-- ==== Sys2Proof/Tests/Slice0.lean ====
section
/-! SUPPORT. Tests of the model against the spec's own words and vectors (30_encoding.md R92,
95_test_vectors.md), one step each, the smoke test of WellFormed, and for every obligation with hypotheses a
state that meets them. -/

namespace Sys2Proof.Tests

open Sys2Proof Sys2Proof.Machine

/-! ## Form and decoding -/

/-- The one check of WellFormed refuses a channel that CMD[15:8] cannot hold, in each form that has one. -/
theorem test_illFormed_read : Instr.wellFormed (.read 256) = false := by decide
theorem test_illFormed_readBoth : Instr.wellFormed (.readBoth 256) = false := by decide
theorem test_wellFormed_read_max : Instr.WellFormed (.read 255) := by decide

/-- Words written out from 30_encoding.md R80: reserved 31:16, CH 15:8, reserved 7:4, OP 3:0. -/
theorem test_decode_setup : decode 0b00000000000000000000000000000001#32 = .ok .setup := by decide
theorem test_decode_read : decode 0b00000000000000000000000100000010#32 = .ok (.read 1) := by decide
theorem test_decode_readBoth : decode 0b00000000000000001111111100000011#32 = .ok (.readBoth 255) := by
  decide
theorem test_decode_teardown : decode 0b00000000000000000000000000000100#32 = .ok .teardown := by decide

/-- R12 of 95_test_vectors.md: reserved bits set, OP 2, CH 0x56. -/
theorem test_decode_reservedBits : decode 0x12345672#32 = .ok (.read 0x56) := by decide
/-- C2 of 95_test_vectors.md: OP 0 is unassigned whatever bit 7 says. -/
theorem test_decode_unassigned : decode 0x00000080#32 = .error (.unassignedOp 0) := by decide
theorem test_decode_unassigned_top : decode 0x0000000F#32 = .error (.unassignedOp 15) := by decide
/-- Little-endian lanes: `READ 1` is bytes 02 01 00 00 (20_memory.md R64). -/
theorem test_decodeBytes_read :
    decodeBytes [0x02, 0x01, 0x00, 0x00, 0xAA] = .ok (.read 1, [0xAA]) := by decide
theorem test_decodeBytes_truncated : decodeBytes [0x02, 0x01, 0x00] = .error .truncated := by decide
theorem test_decodeTableWord : decodeTableWord 32 0x00000003 = some (.readBoth 0) := by decide
theorem test_pinsWord : Pins.toWord ⟨17, 18, 27, .bcm⟩ = 0x001B1211#32 := by decide
theorem test_pinsWord_reserved : (Pins.ofWord 0xFFFFFFFF#32).toWord = 0x01FFFFFF#32 := by decide

/-! ## States -/

/-- The pins of 95_test_vectors.md. -/
def vectorPins : Pins := ⟨17, 18, 27, .bcm⟩

/-- A command accepted after reset with the vector's pins staged; its check step is due. -/
def checking (w : Word) (l : Lifecycle) : State :=
  { accept w State.reset with state := l, cfgPins := vectorPins, actPins := vectorPins }

/-- A command in RUN with these events left and these replies to come. -/
def running (w : Word) (l : Lifecycle) (q : List (Event × Tag)) (r : List PinReply) : State :=
  { checking w l with phase := .run, seq := q, replies := r, nextState := .idle }

/-- The state an outcome answers. -/
def after (o : Host.Outcome State Fault Refusal) : State :=
  match o with
  | .next t => t
  | _ => State.reset

/-- The host's next move is this access. -/
def hosting (a : HostAccess) (s : State) : State := { s with agenda := [.host a] }

/-- An answer without error at a level. -/
def answer (level : Bool) : PinReply := .answered ⟨level, false⟩

/-! ## Instructions, one step each -/

/-- S1: the first event of SETUP is CfgOut((0,17),1), and ACT_PINS is the staged assignment. -/
theorem test_setup_check :
    ((after (exec .setup (checking 1 .uninitialized))).seq.map Prod.fst).take 2 =
      [.cfgOut ⟨.bcm, 17⟩ true, .delay 2000] ∧
    readReg 0x18 (after (exec .setup (checking 1 .uninitialized))) = 0x001B1211#32 := by decide
/-- S9: duplicate pins in IDLE: STATUS 0x00000011. -/
theorem test_setup_duplicate :
    readReg 0x04 (after (exec .setup { checking 1 .idle with cfgPins := ⟨17, 18, 17, .bcm⟩ })) =
      0x00000011#32 := by decide
/-- R10: `READ 2` in IDLE: STATUS 0x00000021. -/
theorem test_read_invalidChannel :
    readReg 0x04 (after (exec (.read 2) (checking 0x202 .idle))) = 0x00000021#32 := by decide
/-- R4: levels 0xB2 then 0xB3: RESULT 0x04B3B2B2, STATUS 0x00000101. -/
theorem test_read_mismatch :
    readReg 0x08 (after (exec (.read 1) { running 0x102 .inTransaction [] [] with sr := 0xCD4D })) =
      0x04B3B2B2#32 ∧
    readReg 0x04 (after (exec (.read 1) { running 0x102 .inTransaction [] [] with sr := 0xCD4D })) =
      0x00000101#32 := by decide
/-- R6: the same levels under the ZERO policy: RESULT 0x06B3B200. -/
theorem test_readBoth_mismatchZero :
    readReg 0x08 (after (exec (.readBoth 1) { running 0x103 .inTransaction [] [] with
      sr := 0xCD4D, actOpt := ⟨false, true⟩ })) = 0x06B3B200#32 := by decide
/-- R8 with READ_BOTH: the same levels twice, second LSB-first, is 0x4D. -/
theorem test_readBoth_lsb :
    readReg 0x08 (after (exec (.readBoth 0) { running 0x003 .inTransaction [] [] with
      sr := 0x4D4D, actOpt := ⟨true, false⟩ })) = 0x064DB2B2#32 := by decide
/-- T1: twelve events from IDLE. -/
theorem test_teardown_idle : (after (exec .teardown (checking 4 .idle))).seq.length = 12 := by decide
/-- T3: none from UNINITIALIZED. -/
theorem test_teardown_uninitialized :
    (after (exec .teardown (checking 4 .uninitialized))).seq = [] := by decide

/-! ## Engine, registers, reset -/

/-- R15: an error at a Read aborts: twelve events are left, and the first drives chip-select high. -/
theorem test_abort :
    (after (exec (.read 0) (running 2 .inTransaction [(.read ⟨.bcm, 27⟩, .normal)]
      [.answered ⟨true, true⟩]))).seq.head? = some (.cfgOut ⟨.bcm, 17⟩ true, .release) := by decide
/-- The third level read is SR[2]. -/
theorem test_storeLevel :
    (after (exec (.read 0) { running 2 .inTransaction [(.read ⟨.bcm, 27⟩, .normal)] [answer true] with
      nread := 2 })).sr = 0x0004#16 := by decide
/-- C6: a write of CMD while BUSY: STATUS 0x00000406. -/
theorem test_overrun :
    readReg 0x04 (after (step (hosting (.write 0 4) (running 2 .inTransaction [] [])))) =
      0x00000406#32 := by decide
/-- A10: STATUS 0x00000753 with CLRFLAGS is 0x00000053. -/
theorem test_clearFlags :
    readReg 0x04 (after (step (hosting clrFlags { State.reset with
      state := .released, err := .busError, glitch := true, relerr := true, ovr := true }))) =
      0x00000053#32 := by decide
/-- A4: a misaligned read returns 0. -/
theorem test_misalignedRead : (after (step (hosting (.read 0x11) State.reset))).rdata = 0 := by decide
/-- A2: `RD CFG_DELAY` after reset. -/
theorem test_readDelay : (after (step (hosting (.read 0x10) State.reset))).rdata = 0x000007D0#32 := by
  decide
/-- X3: a write of CMD during reset is ignored. -/
theorem test_writeUnderReset :
    (after (step (hosting (.write 0 1) { State.reset with rstN := false }))).busy = false := by decide
/-- C1: OP 0 from reset: STATUS 0x00000040. -/
theorem test_illegal : readReg 0x04 (after (step (State.reset.withFetchWord 32 0))) = 0x00000040#32 := by
  decide
/-- The signal codes of a RELEASE request (30_encoding.md R88). -/
theorem test_request : Event.request (.release ⟨.board, 5⟩) = some ⟨0b100, true, 5, false⟩ := by decide

/-! ## Witnesses: for each obligation with hypotheses, values that meet them -/

theorem witness_roundTrip : Instr.WellFormed (.read 0) ∧ Instr.WellFormed (.readBoth 255) := by decide
theorem witness_decode : decode 0xFFFF00F1#32 = .ok .setup ∧ isReadWord 0xFFFF00F1#32 = false ∧
    decode 0x0000FFF2#32 = .ok (.read 255) ∧ isReadWord 0x0000FFF2#32 = true := by decide
theorem witness_opcodeMap : (0xFFFFFFF0#32).toNat % 16 = 0 ∧ (1#32).toNat % 16 = 1 ∧
    (2#32).toNat % 16 = 2 ∧ (3#32).toNat % 16 = 3 ∧ (4#32).toNat % 16 = 4 ∧ 5 ≤ (5#32).toNat % 16 ∧
    5 ≤ (15#32).toNat % 16 := by decide
theorem witness_placedWord : decodeTableWord 8 4 = some .teardown := by decide

theorem witness_controllerMoves (w : Word) (l : Lifecycle) : ControllerMoves (checking w l) := ⟨rfl, rfl⟩
theorem witness_stepRuns : ControllerMoves (checking 1 .idle) ∧
    decode (checking 1 .idle).cur = .ok .setup := ⟨⟨rfl, rfl⟩, by decide⟩
theorem witness_illegal : ControllerMoves (checking 0 .idle) ∧ (checking 0 .idle).phase = .check ∧
    opField (checking 0 .idle).cur ∉ ([0x1, 0x2, 0x3, 0x4] : List (BitVec 4)) :=
  ⟨⟨rfl, rfl⟩, by decide⟩
theorem witness_illegal_boundary :
    opField (checking 5 .idle).cur ∉ ([0x1, 0x2, 0x3, 0x4] : List (BitVec 4)) := by decide
theorem witness_illegal_write :
    (hosting (.write 0 0x102F) State.reset).agenda = [.host (.write 0x00 0x102F)] ∧
    (0x102F#32).toNat % 16 ∉ ([1, 2, 3, 4] : List Nat) := by decide
theorem witness_idle : ControllerMoves State.reset ∧ State.reset.phase = .none := ⟨⟨rfl, rfl⟩, rfl⟩
theorem witness_stepSafe : ∀ a, nextMove State.reset ≠ .strayAnswer a := by intro a h; cases h
theorem witness_stepSafe_stray :
    ({ State.reset with orphans := 1, agenda := [.strayAnswer ⟨false, false⟩] } : State).rstN = true ∧
    0 < ({ State.reset with orphans := 1, agenda := [.strayAnswer ⟨false, false⟩] } : State).orphans := by
  decide

theorem witness_accept : (hosting (.write 0 0x102) State.reset).rstN = true ∧
    nextMove (hosting (.write 0 0x102) State.reset) = .host (.write 0x00 0x102) ∧
    (hosting (.write 0 0x102) State.reset).busy = false := by decide
theorem witness_accept_other : ∀ w, HostAccess.read 0x00 ≠ .write 0x00 w := by intro w h; cases h
theorem witness_drop : (hosting (.write 0 4) (checking 2 .idle)).rstN = true ∧
    nextMove (hosting (.write 0 4) (checking 2 .idle)) = .host (.write 0x00 4) ∧
    (hosting (.write 0 4) (checking 2 .idle)).busy = true := by decide

theorem witness_setup (l : Lifecycle) : (checking 1 l).phase = .check ∧ (checking 1 l).state = l ∧
    (checking 1 l).cfgPins.cs ≠ (checking 1 l).cfgPins.clk ∧
    (checking 1 l).cfgPins.cs ≠ (checking 1 l).cfgPins.dio ∧
    (checking 1 l).cfgPins.clk ≠ (checking 1 l).cfgPins.dio ∧
    (∀ p ∈ (checking 1 l).invalidPins, p ≠ (checking 1 l).cfgPins.csPin ∧
      p ≠ (checking 1 l).cfgPins.clkPin ∧ p ≠ (checking 1 l).cfgPins.dioPin) := by
  cases l <;> decide
theorem witness_setup_bad :
    ({ checking 1 .idle with cfgPins := ⟨17, 17, 27, .bcm⟩ } : State).cfgPins.cs =
      ({ checking 1 .idle with cfgPins := ⟨17, 17, 27, .bcm⟩ } : State).cfgPins.clk ∧
    ({ checking 1 .idle with invalidPins := [⟨.bcm, 27⟩] } : State).cfgPins.dioPin ∈
      ({ checking 1 .idle with invalidPins := [⟨.bcm, 27⟩] } : State).invalidPins := by decide

theorem witness_readsStart : (checking 0x102 .idle).phase = .check ∧ (checking 0x102 .idle).state = .idle ∧
    (0 < 2 ∧ 1 < 2) := by decide
theorem witness_readsRejected : (checking 2 .released).state ≠ .idle ∧ (checking 0x202 .idle).state = .idle ∧
    2 ≤ 2 ∧ decode (checking 0x202 .idle).cmd = .ok (.read 2) := by decide
theorem witness_setupErr :
    let s := { checking 1 .idle with cfgPins := ⟨1, 1, 2, .bcm⟩ }
    exec .setup s = .next (after (exec .setup s)) ∧ (after (exec .setup s)).err ≠ s.err := by
  refine ⟨rfl, by decide⟩
theorem witness_completion (w : Word) : (running w .inTransaction [] []).phase = .run ∧
    (running w .inTransaction [] []).seq = [] ∧ (running w .inTransaction [] []).aborted = false := by
  refine ⟨rfl, rfl, rfl⟩
theorem witness_kind : ∃ t u, exec (.read 0) (running 2 .inTransaction [] []) = .next t ∧
    exec (.readBoth 0) (running 2 .inTransaction [] []) = .next u := ⟨_, _, rfl, rfl⟩
theorem witness_distinct : vectorPins.distinct = true ∧ 1 < 2 := by decide
theorem witness_teardown : (checking 4 .idle).state = .idle ∧ (checking 4 .uninitialized).state =
    .uninitialized ∧ (checking 4 .released).state = .released := by decide

/-- A RUN state whose first event is `e` under `tag`, with this reply to come. -/
def atEvent (e : Event) (tag : Tag) (r : PinReply) : State := running 2 .inTransaction [(e, tag)] [r]

theorem witness_delay : (atEvent (.delay 0) .normal (answer false)).seq = (.delay 0, .normal) :: [] := rfl
theorem witness_pinOp : (Event.write ⟨.bcm, 17⟩ true).isPinOp = true ∧
    (Event.write ⟨.bcm, 17⟩ true).isRead = false ∧
    nextReply (atEvent (.write ⟨.bcm, 17⟩ true) .normal (answer true)) = .answered ⟨true, false⟩ := by
  decide
theorem witness_readLevel : ({ atEvent (.read ⟨.bcm, 27⟩) .normal (answer true) with nread := 15 } :
    State).nread < 16 ∧ nextReply (atEvent (.read ⟨.bcm, 27⟩) .normal (answer true)) =
      .answered ⟨true, false⟩ := by decide
theorem witness_error : (Event.release ⟨.bcm, 17⟩).isPinOp = true ∧
    nextReply (atEvent (.release ⟨.bcm, 17⟩) .release (.answered ⟨false, true⟩)) =
      .answered ⟨false, true⟩ := by decide
theorem witness_waits : nextReply (atEvent (.read ⟨.bcm, 27⟩) .normal .notReady) = .notReady ∧
    (atEvent (.read ⟨.bcm, 27⟩) .normal .notReady).handshake ≠ .taken ∧
    ({ atEvent (.read ⟨.bcm, 27⟩) .normal .notReady with handshake := .taken } : State).handshake = .taken ∧
    nextReply (atEvent (.read ⟨.bcm, 27⟩) .normal .pending) = .pending := by decide
theorem witness_presented : ControllerMoves (atEvent (.read ⟨.bcm, 27⟩) .normal .notReady) ∧
    decode (atEvent (.read ⟨.bcm, 27⟩) .normal .notReady).cur = .ok (.read 0) :=
  ⟨⟨rfl, rfl⟩, by decide⟩
theorem witness_aborted : ({ running 2 .inTransaction [] [] with aborted := true } : State).aborted = true ∧
    ({ running 2 .inTransaction [] [] with aborted := true } : State).seq = [] := by decide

= Problem =
Output, please, only the lines running from the start of the entries through the line that contains "7:4, OP 3:0. -/", including both of those lines.

= Output =
-- ==== Sys2Proof/Tests/Slice0.lean ====
section
/-! SUPPORT. Tests of the model against the spec's own words and vectors (30_encoding.md R92,
95_test_vectors.md), one step each, the smoke test of WellFormed, and for every obligation with hypotheses a
state that meets them. -/

namespace Sys2Proof.Tests

open Sys2Proof Sys2Proof.Machine

/-! ## Form and decoding -/

/-- The one check of WellFormed refuses a channel that CMD[15:8] cannot hold, in each form that has one. -/
theorem test_illFormed_read : Instr.wellFormed (.read 256) = false := by decide
theorem test_illFormed_readBoth : Instr.wellFormed (.readBoth 256) = false := by decide
theorem test_wellFormed_read_max : Instr.WellFormed (.read 255) := by decide

/-- Words written out from 30_encoding.md R80: reserved 31:16, CH 15:8, reserved 7:4, OP 3:0. -/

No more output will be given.